▸ **Instructions for the task**: Output only the stretch of the listing that starts at the line containing "def prodPath (s" and ends at the line containing "def qCap (s", reproduced exactly with both ends.

^^^^^^^^^^^^^^^^

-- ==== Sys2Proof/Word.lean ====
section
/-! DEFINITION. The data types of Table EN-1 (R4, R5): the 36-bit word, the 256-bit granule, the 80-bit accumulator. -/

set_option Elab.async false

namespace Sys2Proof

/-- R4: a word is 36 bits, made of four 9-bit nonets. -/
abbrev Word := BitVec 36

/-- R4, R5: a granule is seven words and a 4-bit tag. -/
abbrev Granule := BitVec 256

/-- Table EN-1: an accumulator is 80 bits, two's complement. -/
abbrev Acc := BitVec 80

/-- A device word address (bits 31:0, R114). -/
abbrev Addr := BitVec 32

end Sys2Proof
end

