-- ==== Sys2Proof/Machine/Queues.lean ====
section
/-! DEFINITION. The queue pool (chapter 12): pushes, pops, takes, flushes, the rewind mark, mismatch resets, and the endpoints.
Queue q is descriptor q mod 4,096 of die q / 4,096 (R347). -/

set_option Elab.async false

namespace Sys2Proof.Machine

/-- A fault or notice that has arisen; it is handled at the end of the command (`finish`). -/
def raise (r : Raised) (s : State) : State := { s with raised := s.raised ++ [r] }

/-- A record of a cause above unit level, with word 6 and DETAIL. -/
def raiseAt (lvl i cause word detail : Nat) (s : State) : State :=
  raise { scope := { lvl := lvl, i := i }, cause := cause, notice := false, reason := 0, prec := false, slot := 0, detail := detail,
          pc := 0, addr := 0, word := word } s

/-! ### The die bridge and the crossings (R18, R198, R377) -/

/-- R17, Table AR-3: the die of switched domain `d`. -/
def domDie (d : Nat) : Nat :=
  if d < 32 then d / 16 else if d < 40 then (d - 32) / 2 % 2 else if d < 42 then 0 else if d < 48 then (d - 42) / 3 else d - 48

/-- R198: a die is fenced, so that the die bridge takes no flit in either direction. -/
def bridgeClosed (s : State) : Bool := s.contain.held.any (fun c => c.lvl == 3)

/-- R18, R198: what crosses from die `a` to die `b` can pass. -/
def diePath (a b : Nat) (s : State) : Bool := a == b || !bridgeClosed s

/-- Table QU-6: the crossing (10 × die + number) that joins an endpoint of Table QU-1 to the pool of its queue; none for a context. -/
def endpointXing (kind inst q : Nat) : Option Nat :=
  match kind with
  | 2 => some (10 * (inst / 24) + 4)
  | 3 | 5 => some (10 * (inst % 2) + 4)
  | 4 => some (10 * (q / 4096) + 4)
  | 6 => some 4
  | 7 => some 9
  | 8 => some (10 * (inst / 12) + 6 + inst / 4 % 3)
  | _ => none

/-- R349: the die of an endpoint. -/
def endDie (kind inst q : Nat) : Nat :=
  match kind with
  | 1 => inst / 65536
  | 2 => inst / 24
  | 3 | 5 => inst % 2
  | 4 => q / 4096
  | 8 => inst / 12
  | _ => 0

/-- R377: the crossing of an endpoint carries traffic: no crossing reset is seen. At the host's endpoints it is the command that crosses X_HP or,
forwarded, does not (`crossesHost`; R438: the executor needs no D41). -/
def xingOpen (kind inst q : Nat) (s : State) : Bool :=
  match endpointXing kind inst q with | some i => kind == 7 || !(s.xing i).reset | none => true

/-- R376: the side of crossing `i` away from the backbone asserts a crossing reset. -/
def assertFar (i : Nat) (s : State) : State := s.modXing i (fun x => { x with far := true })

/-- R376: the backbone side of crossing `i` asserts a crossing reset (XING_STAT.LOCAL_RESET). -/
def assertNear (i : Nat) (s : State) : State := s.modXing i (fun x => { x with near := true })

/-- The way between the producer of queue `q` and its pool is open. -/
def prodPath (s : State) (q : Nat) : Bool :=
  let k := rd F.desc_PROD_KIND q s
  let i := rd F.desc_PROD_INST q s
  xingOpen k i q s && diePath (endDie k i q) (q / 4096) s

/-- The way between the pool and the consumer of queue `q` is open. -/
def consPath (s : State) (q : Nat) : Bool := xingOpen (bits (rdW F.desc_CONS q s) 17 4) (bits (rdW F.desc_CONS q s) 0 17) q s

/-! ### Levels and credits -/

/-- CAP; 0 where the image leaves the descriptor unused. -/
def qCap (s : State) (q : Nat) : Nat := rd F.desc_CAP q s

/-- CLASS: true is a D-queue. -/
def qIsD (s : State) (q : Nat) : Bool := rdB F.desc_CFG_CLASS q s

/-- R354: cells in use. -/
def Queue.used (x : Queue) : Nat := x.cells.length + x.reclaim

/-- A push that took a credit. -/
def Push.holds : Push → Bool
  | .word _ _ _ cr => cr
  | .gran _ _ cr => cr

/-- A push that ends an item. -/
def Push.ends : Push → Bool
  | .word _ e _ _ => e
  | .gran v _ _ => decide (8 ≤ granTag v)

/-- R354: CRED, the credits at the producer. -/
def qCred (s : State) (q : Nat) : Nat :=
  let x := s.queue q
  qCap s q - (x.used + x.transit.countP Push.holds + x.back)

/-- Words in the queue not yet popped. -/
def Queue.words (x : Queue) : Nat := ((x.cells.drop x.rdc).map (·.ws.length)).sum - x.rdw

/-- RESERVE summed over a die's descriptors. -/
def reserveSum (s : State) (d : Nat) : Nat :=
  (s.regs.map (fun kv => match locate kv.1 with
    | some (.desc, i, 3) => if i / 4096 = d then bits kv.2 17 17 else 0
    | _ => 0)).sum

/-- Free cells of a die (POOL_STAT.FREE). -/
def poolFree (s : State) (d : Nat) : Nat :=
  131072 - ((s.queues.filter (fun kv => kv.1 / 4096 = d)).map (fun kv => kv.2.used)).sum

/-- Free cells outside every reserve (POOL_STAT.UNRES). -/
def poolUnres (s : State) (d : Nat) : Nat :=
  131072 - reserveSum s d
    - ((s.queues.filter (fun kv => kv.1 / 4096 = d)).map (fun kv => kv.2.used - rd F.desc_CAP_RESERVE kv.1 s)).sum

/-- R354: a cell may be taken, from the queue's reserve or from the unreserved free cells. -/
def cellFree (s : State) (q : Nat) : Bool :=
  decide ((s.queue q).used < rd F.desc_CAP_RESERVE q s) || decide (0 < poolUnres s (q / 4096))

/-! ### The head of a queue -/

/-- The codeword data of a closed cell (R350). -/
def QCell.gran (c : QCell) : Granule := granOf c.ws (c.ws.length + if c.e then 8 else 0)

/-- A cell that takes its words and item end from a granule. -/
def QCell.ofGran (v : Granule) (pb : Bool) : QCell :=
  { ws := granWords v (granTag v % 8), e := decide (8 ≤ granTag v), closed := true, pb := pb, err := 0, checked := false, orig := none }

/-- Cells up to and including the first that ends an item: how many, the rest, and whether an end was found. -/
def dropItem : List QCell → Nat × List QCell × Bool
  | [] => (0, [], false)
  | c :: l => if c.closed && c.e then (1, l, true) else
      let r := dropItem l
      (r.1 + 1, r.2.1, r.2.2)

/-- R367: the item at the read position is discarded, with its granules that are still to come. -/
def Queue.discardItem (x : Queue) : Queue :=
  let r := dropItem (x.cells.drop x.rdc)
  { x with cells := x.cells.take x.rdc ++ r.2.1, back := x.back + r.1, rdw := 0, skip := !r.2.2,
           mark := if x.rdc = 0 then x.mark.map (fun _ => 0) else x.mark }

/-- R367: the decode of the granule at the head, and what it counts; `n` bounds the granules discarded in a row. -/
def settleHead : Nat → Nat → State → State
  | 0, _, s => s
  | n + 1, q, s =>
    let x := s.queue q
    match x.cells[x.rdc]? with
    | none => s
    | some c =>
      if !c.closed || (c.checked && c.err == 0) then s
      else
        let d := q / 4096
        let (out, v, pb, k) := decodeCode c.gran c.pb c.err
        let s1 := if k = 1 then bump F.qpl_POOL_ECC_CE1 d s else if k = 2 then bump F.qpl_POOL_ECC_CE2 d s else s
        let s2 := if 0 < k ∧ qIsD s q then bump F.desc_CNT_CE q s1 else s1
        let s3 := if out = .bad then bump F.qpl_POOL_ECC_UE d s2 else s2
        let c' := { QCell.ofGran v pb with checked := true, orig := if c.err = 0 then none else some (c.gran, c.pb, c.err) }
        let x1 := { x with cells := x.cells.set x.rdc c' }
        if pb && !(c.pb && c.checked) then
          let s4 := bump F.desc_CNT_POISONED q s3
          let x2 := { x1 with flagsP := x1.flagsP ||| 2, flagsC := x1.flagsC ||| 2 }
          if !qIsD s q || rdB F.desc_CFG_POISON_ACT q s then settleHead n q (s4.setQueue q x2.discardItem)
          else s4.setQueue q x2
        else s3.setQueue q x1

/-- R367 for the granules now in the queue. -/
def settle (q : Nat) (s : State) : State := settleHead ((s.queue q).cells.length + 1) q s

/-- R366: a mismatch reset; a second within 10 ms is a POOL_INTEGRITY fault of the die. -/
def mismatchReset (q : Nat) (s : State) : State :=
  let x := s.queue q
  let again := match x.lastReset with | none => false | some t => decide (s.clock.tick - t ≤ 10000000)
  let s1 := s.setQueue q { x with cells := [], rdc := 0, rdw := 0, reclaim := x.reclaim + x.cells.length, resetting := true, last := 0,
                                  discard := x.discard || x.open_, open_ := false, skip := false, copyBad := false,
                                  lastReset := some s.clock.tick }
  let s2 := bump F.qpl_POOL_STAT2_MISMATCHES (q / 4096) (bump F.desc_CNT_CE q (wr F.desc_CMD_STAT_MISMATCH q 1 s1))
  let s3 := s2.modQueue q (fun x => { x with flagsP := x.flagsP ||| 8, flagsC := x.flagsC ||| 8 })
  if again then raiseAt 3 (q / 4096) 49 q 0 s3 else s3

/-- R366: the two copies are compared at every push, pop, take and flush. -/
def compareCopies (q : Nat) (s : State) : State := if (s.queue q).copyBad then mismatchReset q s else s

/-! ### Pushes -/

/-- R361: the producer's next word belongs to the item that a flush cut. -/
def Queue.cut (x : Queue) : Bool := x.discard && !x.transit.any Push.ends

^^^^^^^^^^^^^^^^

▸ **Solution for this problem**:
def prodPath (s : State) (q : Nat) : Bool :=
  let k := rd F.desc_PROD_KIND q s
  let i := rd F.desc_PROD_INST q s
  xingOpen k i q s && diePath (endDie k i q) (q / 4096) s

/-- The way between the pool and the consumer of queue `q` is open. -/
def consPath (s : State) (q : Nat) : Bool := xingOpen (bits (rdW F.desc_CONS q s) 17 4) (bits (rdW F.desc_CONS q s) 0 17) q s

/-! ### Levels and credits -/

/-- CAP; 0 where the image leaves the descriptor unused. -/
def qCap (s : State) (q : Nat) : Nat := rd F.desc_CAP q s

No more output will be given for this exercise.